Posted by SD-Frank on 10/28/06 at 02:42 PM
What if the unit doesn’t appreciate and is worth exactly the same 4 years from now and you have or want to sell. 6% commission on $400k is $24,000. your opportunity cost for the $80k downpayment forgone interest is $16,000. I this scenario you are actually loosing $40k during 4 years in addition of having made mortgage payments for 4 full years.
Renting you own 1 bedroom apratment (no shared bathroom as the ocrealtorblog suggest) is $1,000/months or $48,000 for 4 years.
All over sudden that doesn’t sound like that bad of a deal anymore. Only potential downside is missing out on potential future appreciation (we all know where real estate is headed for the next 5 years.)
Advantages to renting as a student:
-total privacy (no roomate)
-no maintenance expense
-flexibility: you can move anytime you want (maybe after 1 semster you decide that UCLA is a much cooler school to go to)
If your parents have $80K to give to you put it in the bank. The $334 interest earned per month will reduce you actual monthly rent expense down to $667/month.
Posted by ocjohn on 10/29/06 at 12:21 AM
I totally agree, “new math” at its finest. Let’s rip the analysis to shreds when we have a little more time.
Here is a huge mistake in the tax bracket. There is no way you can getaway with using the highest tax bracket. More likely, the propsective GF will be in the Federal 25 or 28% tax bracket and 9.3% California. And while most of the payment is interest in the early years, there is still principal component which is not tax deductible.
Posted by Scott on 10/29/06 at 08:05 AM
Is the interest even tax deductible if its a rental property? Has anyone run the numbers as a true investment property vs. their new math approach of mixing and matching the best from the various tax code (i.e. the mention of using the 1031 option which, from what i understood, is only open to investment properties).
Even ignoring the new math, the realtor forgets that the 1k month on campus housing (at least on the east coast) runs only for 9 months. It would be hard to charge the same annual cost for a lessor location for 12 months (not impossible - some students live on campus year round).
Finally, how many parents want their freshman child to live off campus , and how many frosh want to live 15 minutes away…
Trump will be in Anaheim this next weekend. Will they be able to dig up 50,000 more wanabee millionaires to pay his $1.5 million speaking fee.

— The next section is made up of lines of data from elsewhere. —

/-- BOOT_PHASE_END (R476 to R479). -/
def State.phaseEnd (s : State) (r : BootEnd) : State :=
  match r with
  | .straps =>
    if s.phase = phStraps then
      let s1 := s.measExtend 0 (sha256 (valBytes 4 s.groom.romVersion ++ valBytes 4 (s.fld SYS_STRAPS_STRAPS)))
      (if s1.rootValid then s1.deriveId else s1).nextPhase
    else s
  | .pll locks pmbus vout =>
    if s.phase = phPll then
      if ¬ locks then s.bootFail phPll 1
      else
        let s1 := s.bootPll pmbus vout
        if s1.groom.strapStop then (s1.setFld SYS_BOOT_PHASE_CAUSE 6).enterRecovery else s1.nextPhase
    else s
  | .speed pass samples vddcMv =>
    if s.phase = phSpeed then ((s.assignRoles pass).speedInterval samples vddcMv).nextPhase else s
  | .sense paths => if s.phase = phSense then (s.bootPaths paths).nextPhase else s
  | .banks rows bad => if s.phase = phBanks then (s.bootBanks rows bad).nextPhase else s
  | .dramTrain chOk gib =>
    if s.phase = phDramTrain then
      let size := max 1 (min gib 16)
      let s1 := ((s.setFld DRAM_STATUS_CH_OK chOk).setFld DRAM_CAPS_SIZE_GIB size).setFld DRAM_USABLE_MIB_MIB (size * 896)
      let s2 := (s1.modGroom fun g => { g with dramSpared := [] }).dramSpareSync
      if chOk % 256 = 255 then s2.nextPhase else s2.bootFail phDramTrain 2
    else s
  | .dramEcc ok =>
    if s.phase = phDramEcc then
      if ok then ({ s with dram := [], dramErr := [] } : State).nextPhase else s.bootFail phDramEcc 3
    else s
  | .nvm => if s.phase = phNvm then s.bootNvm.nextPhase else s
  | .microcode fail image =>
    if s.phase = phMicrocode then
      match fail with
      | some c => s.bootFail phMicrocode c
      | none => (s.measExtend 1 (sha256 image)).nextPhase
    else s
  | .links => if s.phase = phLinks then s.nextPhase else s
  | .check => if s.phase = phCheck then s.bootReady else s

/-! The meanings of reset and boot. -/

/-- RESET_RELEASE (R450, R498, R501). -/
def execResetRelease (straps : Nat) (recoveryN : Bool) (f : Fuses) (s : State) : Host.Outcome State Fault Refusal :=
  .next (if s.phase = phReset then
      let s1 := (s.setFld SYS_STRAPS_STRAPS (straps % 256 + if recoveryN then 256 else 0)).modGroom fun g => { g with strapStop := !recoveryN, releasedAt := s.time.mono }
      ({ s1.readFuses f with mainPower := true } : State).bootStart
    else s)

/-- RESET_ASSERT (R501). -/
def execResetAssert (s : State) : Host.Outcome State Fault Refusal := .next s.toReset.resetPins

/-- An NVM write in progress may be torn: the bytes it was writing are free values (R502). -/
def State.tearNvm (s : State) : State :=
  let tear (t : State) (a n : Nat) : State := t.takeFree.putNvm a (freeBytes t.freeVal n)
  let s1 := match s.nvmPend, s.repairDue with
    | p :: _, _ => tear s p.1 p.2.length
    | [], some p => tear s p.1 p.2.length
    | [], none => s
  match s1.cal.store with | some (b, bytes, _, _) => tear s1 (calSlotAt b) bytes.length | none => s1

/-- POWER_FAIL (R502). -/
def execPowerFail (s : State) : Host.Outcome State Fault Refusal := .next s.tearNvm.toReset.resetPins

I’m tempted to visit just to count the house, just to see what the bottom of the barrell looks like. Spin on, Mr. Trump
Do downpayment requirements unfairly undermine the mission of providing affordable housing?
—————————————————————————————————
Down payment was half purchase price
ASSOCIATED PRESS
October 29, 2006
TUSTIN – Winners of an affordable-housing lottery found out they couldn’t qualify for homes being built at the former Marine Corps Air Station because down payments were nearly 50 percent of the purchase price.
The homes – priced between $55,100 and $311,400, well below Orange County’s $626,000 median house cost – were advertised by Lennar Corp. and William Lyon Homes with the words “3 percent down payment required.”
Could you check into this sale. I think it looks fishy. 51 New Dawn, Irvine, 92620. The realtor’s description said something like “more motivated than a wildebeast at a cheetah convention or a beaver during a dam burst”. The property was in pre-foreclosure and on the market for months.
I then saw it sold. Just out of curiosity, I was checking zillow. According to Zillow, it was purchased on 10/15/01 for $1,060,000. It sold for $1,885,000 on 6/7/06 and then again on 6/8/06 for $1,800,000. What is with the two sales in two days? The second sale was for $85K less?
I think the end of the preforeclosure period would have been just days after it sold.
It appears that the buyers/sellers recorded two grant deeds: 1 on 6/7/06 and 1 on 6/8/06. The one recorded on 6/7/06 shows a documentary transfer tax of $2073.50. Documentary transfer tax in Orange County is $0.55 per $500. Working backwards, you get the price to be $1,885,000.
The grant deed recorded on 6/8/06 says ‘Re-recording grant deed to reflect the correct documentary transfer tax’ and the amount is $1,980 - reflecting a price of $1,800,000.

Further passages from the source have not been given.